Best Flask open-source libraries and packages

Word search engine

Word search engine based on scraping the html source code and integrated with CI/CD and k8s orchestration
Updated 4 years ago

Word search engine

Build Status Docker

Input:

  • Query to search for (a word).
  • Source where to search (webpage).

Output:

  • Number of times the word exists in the html source.

Constrains:

  • Count only the giving word, not another word containing.

Architecture

TODO: architecture

API

Base API contract is stored in the doc folder. You can see the UI in http://<ENDPOINT>:<PORT>/ and the live documentation in http://<ENDPOINT>:<PORT>/swagger.json tho.

The body of the request can be strict or with limiters.

In case the query is restricted, the search engine search for a perfect match.

In case the strict value is false you need to provide a limiters. In this case the word can be encapsulated between this limiters.

You can provide more than one limiter.

Run

$ FLASK_APP=src/app flask run
# or
$ python src/app.py
$ curl -X PUT http://<ENDPOINT>:<PORT>/search \
      -H 'content-type: application/json' \
      -d @'base.template.json'

Deploy

The deployment is automated by the CI/CD pipeline but you can always run it in your local machine.

# Build docker
$ docker build -t word-search-engine:latest .
$ docker run -p 8000:8000 -e PORT=8000 --name word-search-engine word-search-engine:latest

Pull the latest version from hub.docker from any machine with docker installed on it. You can automate the process with Terraform, and a CI/CD pipeline if you are using ECS or create a deploy/rollback in K8s

$ docker pull jorgechato/word-search-engine:latest
# example with k8s
# do not forget to export the ENV_VARIABLES for the DB connection first
$ kubectl apply -f deploy/k8s.yml

Requirements

Must have

Recommendation for development

Install dependencies

# with anaconda
$ conda env create -f environment.yml # create virtual environment
$ conda activate backend # enter VE
# or
$ source activate backend
(backend) $ conda deactivate # exit VE

FAQ

Can the word be part of any html tag, css or js embedded in the source code of the page?

See also:

  • [business] MVP Questions (#1)

Does the scrapping search take place in the hole site-map of the domain?

No, the search engine only search in the endpoint provided by the requester.

Why K8S and not AWS lambdas?

P 1: When using Serverless platforms the first invocation of a function takes some time since the code needs to be initialized.
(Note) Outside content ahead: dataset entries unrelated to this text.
/-! ## The address map (R46, R47) -/

/-- What an address names. -/
inductive Place where
  | app (va : Nat)
  | peer (slot off : Nat)
  | spad (cl : Fin 96) (off : Nat)
  | reg (ctx : Fin 6144) (r : Fin 16)
  deriving DecidableEq, Repr

/-- The place of the `n` bytes at an address, or ADR (R46). -/
def placeOf (g : Agent) (ea n : Nat) : Except Flt Place :=
  let adr : Except Flt Place := .error (fltAt cADR 0 ea)
  let top := ea / 2 ^ 56
  let o := ea % 2 ^ 56
  if top = 0 then if o + n ≤ 2 ^ 56 then .ok (.app o) else adr
  else if top = 0xFE then if o < 2 ^ 48 then .ok (.peer (o / 2 ^ 40) (o % 2 ^ 40)) else adr
  else if top = 0xFF then
    if o < 96 * 0x400000 then
      if o % 0x400000 + n ≤ 0x200000 then .ok (.spad (Fin.ofNat 96 (o / 0x400000)) (o % 0x400000)) else adr
    else if 0x40000000000000 ≤ o ∧ o + n ≤ 0x40000000200000 then
      match clusterOfAgent g with
      | some cl => .ok (.spad cl (o - 0x40000000000000))
      | none => adr
    else if 0x80000000000000 ≤ o ∧ o < 0x80000000000000 + 96 * 0x10000 then
      let r := o - 0x80000000000000
      if r / 256 % 256 < 64 ∧ r % 256 < 128 then
        .ok (.reg (Fin.ofNat 6144 (r / 0x10000 * 64 + r / 256 % 256)) (Fin.ofNat 16 (r % 256 / 8)))
      else adr
    else adr
  else adr

/-- The place of an operand, as a stop. -/
def State.place (s : State) (ea : Word) (n : Nat) : Except Stop Place :=
  match placeOf s.cur ea.toNat n with
  | .ok p => .ok p
  | .error f => fault f

/-- Natural alignment, checked before translation, leases and window contents (R125). -/
def aligned (ea : Word) (n : Nat) : Except Stop Unit :=
  if ea.toNat % n = 0 then .ok () else fault (fltAt cALN 0 ea.toNat)

/-! ## Accesses of an agent to application space -/

/-- A lease entry holds every byte of a range (R347). -/
def leaseHolds (ls : List (Nat × Nat)) (va n : Nat) : Bool := ls.any fun e => e.1 ≤ va && decide (va + n ≤ e.1 + e.2)

/-- How an agent's access is checked: a plain access of a checked vt outside a transaction is checked for races
(R318, R320). -/
def State.acc (s : State) (g : Agent) (kind : AccKind) (plain : Bool) : Acc :=
  { kind := kind
    app := !s.sysLevel g
    nc := isMaster g && (kind != .atomic) && (s.hart g).tx.isNone
    race := match s.instOf g with
      | some i => if plain && i.chk && (s.hart g).tx.isNone then s.vtOf g else none
      | none => none }

/-- A failure at translation or at the home, as the fault of an agent of this kind (R342, R388). A full set is no
failure: `homeStop` and the units wait for it (R331). -/
def homeFlt (master : Bool) (kind : AccKind) (e : HomeErr) (addr : Nat) : Flt :=
  match e with
  | .page sub => fltAt (if master then cPGF else cLSE) sub addr
  | .sealMap => flt cPRV 1
  | .seal => fltAt cSEAL 0 addr
  | .race => fltAt cRACE (if kind = .write then 1 else 2) addr
  | .mce sub => fltAt cMCE sub addr
  | .busy => fltAt 0 0 addr

/-- A failure at translation or at the home, as a stop of the executing instruction: a full set is waited for (R331). -/
def homeStop (f : HomeErr → Nat → Flt) (e : HomeErr) (addr : Nat) : Stop :=
  match e with
  | .busy => .stall
  | e => .flt (f e addr)

/-- A thread context's access must lie in a lease of its instance (R347). -/
def State.leaseCheck (s : State) (g : Agent) (va n : Nat) : Except Stop Unit :=
  match g with
  | .master _ _ => .ok ()
  | .thread _ _ => match s.instOf g with
    | some i => if leaseHolds i.leases va n then .ok () else fault (fltAt cLSE subOutside va)
    | none => fault (fltAt cLSE subOutside va)

/-- A result of the home, as a stop of the executing instruction. -/
def liftHome {α : Type} (g : Agent) (kind : AccKind) (r : Except (HomeErr × Nat) α) : Except Stop α :=
  match r with
  | .ok a => .ok a
  | .error (e, a) => .error (homeStop (homeFlt (isMaster g) kind) e a)
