/-- Make the end of every instance that can end due. -/
def State.checkEnds (s : State) (x : Sec) : State :=
  ((s.sec x).insts.filter (s.endable x)).foldl (fun s i => s.post (.instanceEnd x i.uid)) s

/-! ## Records -/

/-- The key of a job record. -/
def jobKey (owner id : Nat) : Nat := owner * 65536 + id

/-- A job record. -/
def State.job (s : State) (x : Sec) (owner id : Nat) : Option Job := Sparse.get none (s.sec x).jobs (jobKey owner id)

/-- Set or free a job record. -/
def State.setJob (s : State) (x : Sec) (owner id : Nat) (j : Option Job) : State :=
  s.modSec x fun c => { c with jobs := Sparse.put none c.jobs (jobKey owner id) j }

/-- The records of an owner. -/
def State.jobsOf (s : State) (x : Sec) (owner : Nat) : List (Nat × Job) :=
  (s.sec x).jobs.filterMap fun e =>
    if e.1 / 65536 = owner then e.2.map fun j => (e.1 % 65536, j) else none

/-- The agent that keeps the identifier counter of an owner. -/
def ctrAgent (x : Sec) (owner : Nat) : Agent :=
  if owner < 6144 then ctxAgent x owner else .master x (Fin.ofNat 16 (owner - 6144))

/-- The next identifier: the counter's value, skipping 0 and every value that a record holds (R266). -/
def nextJobId (held : List Nat) : Nat → Nat → Nat
  | 0, c => c
  | fuel + 1, c => if c = 0 ∨ held.contains c then nextJobId held fuel ((c + 1) % 65536) else c

/-- A record that a new job may take the place of (R267): held and DONE, the oldest. -/
def freeable (js : List (Nat × Job)) : Option Nat :=
  (js.foldl (fun (b : Option (Nat × Job)) e =>
    if e.2.running || e.2.status != 1 || e.2.flt.isSome || e.2.detached then b
    else match b with
      | none => some e
      | some o => if e.2.order < o.2.order then some e else some o) none).map (·.1)

/-- Record a job that ended without a report in the status block of its instance (R269, R397). -/
def State.recordDetached (s : State) (x : Sec) (uid id status home : Nat) (f : Option Flt) : State :=
  match s.inst x uid with
  | none => s
  | some i =>
    let st := if f.isSome then 4 else status
    let c := (f.map (·.cause)).getD 0
    let b := (f.map (·.sub)).getD 0
    let s := s.areaMod x i (areaStatus + 32) 8 (satInc 8)
    let s := s.areaPut x i (areaStatus + 40) 8
      (id % 65536 + st % 256 * 2 ^ 16 + home % 65536 * 2 ^ 24 + c % 256 * 2 ^ 40 + b % 256 * 2 ^ 48)
    s.swarm x i

/-- Agents that wait for a job of an owner: in `jwait`, or for a record. -/
def State.jobWaiters (s : State) (x : Sec) (owner id : Nat) : List Due :=
  s.harts.filterMap fun e =>
    let g := agentOfKey e.1
    if secOf g = x ∧ s.jobOwner g = owner then match e.2.park with
      | some (.jwait j _) => if j = id then some (.jwaitComplete g) else none
      | some (.queue .jobs) => some (.queueEntryFree g)
      | _ => none
    else none

/-- A detached job that has ended is recorded if it is not DONE, and its record is freed (R267, R269). -/
def State.finishDetached (s : State) (x : Sec) (key : Nat) : State :=
  let home := key / 65536
  let id := key % 65536
  match s.job x home id with
  | some j =>
    if j.running || !j.detached then s
    else
      let s' := s.setJob x home id none
      let t := match j.vt with
        | some v =>
          if j.status = 1 ∧ j.flt.isNone then s' else s'.recordDetached x v.uid id j.status home j.flt
        | none => s'
      (t.postAll (t.jobWaiters x home id)).checkEnds x
  | none => s

/-- Room for one more job of the executing agent (R267): the state with a record freed if need be, a park, or SHP.
Detached jobs that have ended hold no record. -/
def State.jobRoom (s : State) : Except Stop State :=
  let x := secOf s.cur
  let owner := s.jobOwner s.cur
  let ended := (s.jobsOf x owner).filter fun e => e.2.detached && !e.2.running
  let s := ended.foldl (fun s e => s.finishDetached x (jobKey owner e.1)) s
  let js := s.jobsOf x owner
  if js.length < 64 then .ok s
  else match freeable js with
    | some id => .ok (s.setJob x owner id none)
    | none => if js.any (·.2.running) then .error (.park (.queue .jobs)) else fault (flt cSHP 0x28)

/-- Create a job of the executing agent: its actor, and the state with the record. -/
def State.newJob (s : State) (queued : Bool) : Actor × State :=
  let x := secOf s.cur
  let owner := s.jobOwner s.cur
  let g := ctrAgent x owner
  let id := nextJobId ((s.jobsOf x owner).map (·.1)) 66 (s.hart g).jobCtr.toNat
  let order := (s.sec x).jobOrder
  let a := { s.actor s.cur id with seq := order }
  let s := (s.modSec x fun c => { c with jobOrder := c.jobOrder + 1 }).setJob x owner id
    (some { running := true, queued := queued, status := 0, info := 0, flt := none, reported := false
            vt := s.vtOf s.cur, detached := false, order := order })
  (a, s.modHart g fun h => { h with jobCtr := BitVec.ofNat 16 (id + 1) })

/-- A job of a Stratus unit (R284 to R293). -/
def State.async (s : State) (x : Sec) (id : Nat) : Option Async := (s.sec x).asyncs.find? fun a => a.id == id

/-- Change a job of a Stratus unit. -/
def State.modAsync (s : State) (x : Sec) (id : Nat) (f : Async → Async) : State :=
  s.modSec x fun c => { c with asyncs := c.asyncs.map fun a => if a.id = id then f a else a }

/-- A new job of a Stratus unit over a range: its number, its actor, and the state with both. -/
def State.newAsync (s : State) (k : AsyncKind) (base len : Nat) : Nat × Actor × State :=
  let id := s.nextId
  let pc := if s.me.chain.isEmpty then s.me.pc else s.me.chainPc
  let w := s.curWord
  let r := s.newJob true
  (id, r.1, r.2.fresh.modSec (secOf s.cur) fun c => { c with asyncs := c.asyncs ++
    [{ id := id, kind := k, actor := r.1, started := false, pc := pc, instr := w, base := base, len := len
       side := 0, list := 0, size := 0, wide := false, todo := [], flt := none, count := 0 }] })

/-- A job of a Stratus unit ends. -/
def State.dropAsync (s : State) (x : Sec) (id : Nat) : State :=
  s.modSec x fun c => { c with asyncs := c.asyncs.filter fun a => a.id != id }

/-- The record of an actor's job, if it still stands. -/
def State.jobOfActor (s : State) (x : Sec) (a : Actor) : Option Job :=
  match s.job x a.home a.job with
  | some j => if j.order = a.seq then some j else none
  | none => none

/-- The unit has started the job's command (R269). -/
def State.startJob (s : State) (x : Sec) (a : Actor) : State :=
  match s.jobOfActor x a with
  | some j => s.setJob x a.home a.job (some { j with queued := false })
  | none => s
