def execPginv (sm : Bool) (d a : Fin 16) (s : State) : Host.Outcome State Fault Refusal :=
  s.issue sm fun s => do
    let me ← threadOnly s
    noTx s
    let k ← s.needCirrus me.1 me.2.val
    let q ← s.rdS a
    let sl := s.cirrusSlot me.1 (clusterOf me.2.val) k
    require sl.inv.isSome (flt cPAT patNoninv)
    require (decide (bitsOf q 0 32 < sl.nr.toNat) && decide (bitsOf q 32 32 < sl.nc.toNat)) (flt cPAT patRange)
    if !s.genFree then .error .stall
    else if (s.me.s.get d).claimed || s.zBusy s.cur d then .error (.interlock (.result d))
    else
      let r := GenRun.start (.query s.cur d s.curWord (s.me.s.get d) (s.me.unread.contains d)) sl true (bitsOf q 0 32) 0 0
        (bitsOf q 32 32) none 0 0
      if r.finished then done (s.wrS d (BitVec.allOnes 64))
      else .ok (((s.claimS d).modMe fun h => { h with park := some (.pginv d), sWait := sm }).genNext r, .stay)

end Sys2Proof.Machine
end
In this case we will need a fast response since this service will be integrated with a stack of MS.

P 2: Kubernetes might provide better scalability features than some Serverless platforms, since Kubernetes is more mature and provides even HA (high availability) between different zones which not all Serverless platforms provide yet. And we plan to expand our business to different zones.

P 3: it might be easier to use Kubernetes for more complex applications because the platform is more mature. And since we are planning to use a database to store the outcome of the logic, that make sense.

P 4: Serverless doesn’t automatically mean lower costs, like when your applications need to run 24/7. There can also be some hidden costs like extra costs for API management or the costs for the function invocations for tests.

P 5: The monitoring capabilities of Kubernetes applications are much more mature.